■ DATASET RECORDS:
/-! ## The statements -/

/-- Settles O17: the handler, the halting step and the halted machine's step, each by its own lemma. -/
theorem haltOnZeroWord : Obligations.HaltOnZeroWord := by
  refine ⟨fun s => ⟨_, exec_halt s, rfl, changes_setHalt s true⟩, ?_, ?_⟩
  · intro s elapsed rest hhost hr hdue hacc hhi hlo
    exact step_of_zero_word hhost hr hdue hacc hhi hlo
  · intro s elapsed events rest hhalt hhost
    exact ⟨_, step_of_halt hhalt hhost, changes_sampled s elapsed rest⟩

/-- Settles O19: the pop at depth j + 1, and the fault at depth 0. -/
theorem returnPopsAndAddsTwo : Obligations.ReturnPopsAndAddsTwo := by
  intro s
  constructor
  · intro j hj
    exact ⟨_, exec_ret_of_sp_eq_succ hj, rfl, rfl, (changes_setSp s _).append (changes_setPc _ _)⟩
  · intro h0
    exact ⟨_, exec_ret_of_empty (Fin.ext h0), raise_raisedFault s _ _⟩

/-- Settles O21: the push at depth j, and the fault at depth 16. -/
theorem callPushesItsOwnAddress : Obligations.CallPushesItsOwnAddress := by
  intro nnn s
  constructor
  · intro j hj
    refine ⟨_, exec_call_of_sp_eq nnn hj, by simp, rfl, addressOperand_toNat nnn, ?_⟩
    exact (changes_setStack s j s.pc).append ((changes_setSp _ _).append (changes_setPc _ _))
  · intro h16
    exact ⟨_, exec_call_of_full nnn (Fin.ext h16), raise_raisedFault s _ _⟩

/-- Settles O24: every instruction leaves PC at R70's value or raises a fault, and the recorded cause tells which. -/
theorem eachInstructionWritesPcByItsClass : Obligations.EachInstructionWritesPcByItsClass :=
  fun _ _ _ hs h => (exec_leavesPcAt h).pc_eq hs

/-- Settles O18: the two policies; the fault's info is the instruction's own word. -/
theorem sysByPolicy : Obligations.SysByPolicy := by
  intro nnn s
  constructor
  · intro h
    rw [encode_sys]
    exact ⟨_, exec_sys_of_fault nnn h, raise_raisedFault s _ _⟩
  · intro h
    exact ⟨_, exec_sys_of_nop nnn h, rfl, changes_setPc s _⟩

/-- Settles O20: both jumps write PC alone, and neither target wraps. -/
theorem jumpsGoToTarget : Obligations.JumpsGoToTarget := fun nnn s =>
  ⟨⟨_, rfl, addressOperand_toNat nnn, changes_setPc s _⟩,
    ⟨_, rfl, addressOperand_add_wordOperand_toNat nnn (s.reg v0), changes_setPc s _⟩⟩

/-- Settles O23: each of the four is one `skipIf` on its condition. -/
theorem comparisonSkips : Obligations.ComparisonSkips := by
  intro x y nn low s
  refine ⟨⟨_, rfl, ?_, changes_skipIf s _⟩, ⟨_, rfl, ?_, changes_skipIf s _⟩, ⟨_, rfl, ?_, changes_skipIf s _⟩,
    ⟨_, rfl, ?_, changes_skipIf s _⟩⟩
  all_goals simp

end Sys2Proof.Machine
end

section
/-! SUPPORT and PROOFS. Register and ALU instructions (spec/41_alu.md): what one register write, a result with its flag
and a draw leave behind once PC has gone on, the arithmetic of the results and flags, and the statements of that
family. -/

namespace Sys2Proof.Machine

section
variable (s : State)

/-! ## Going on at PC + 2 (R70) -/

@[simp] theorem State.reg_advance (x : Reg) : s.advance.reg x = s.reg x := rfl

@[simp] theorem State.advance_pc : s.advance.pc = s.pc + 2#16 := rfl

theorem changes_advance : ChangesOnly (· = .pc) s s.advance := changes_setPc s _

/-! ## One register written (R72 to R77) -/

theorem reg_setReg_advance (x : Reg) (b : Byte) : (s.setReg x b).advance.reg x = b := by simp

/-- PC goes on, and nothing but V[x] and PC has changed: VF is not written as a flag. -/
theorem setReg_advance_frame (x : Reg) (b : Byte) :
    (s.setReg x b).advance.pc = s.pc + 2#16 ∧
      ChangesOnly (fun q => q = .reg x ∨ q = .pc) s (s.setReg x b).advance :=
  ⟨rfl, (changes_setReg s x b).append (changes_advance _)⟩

■ WORK TO BE COMPLETED:
Lines containing the string "written" are the ones to copy from the entries above.

■ REPLY:
/-! ## One register written (R72 to R77) -/
/-- PC goes on, and nothing but V[x] and PC has changed: VF is not written as a flag. -/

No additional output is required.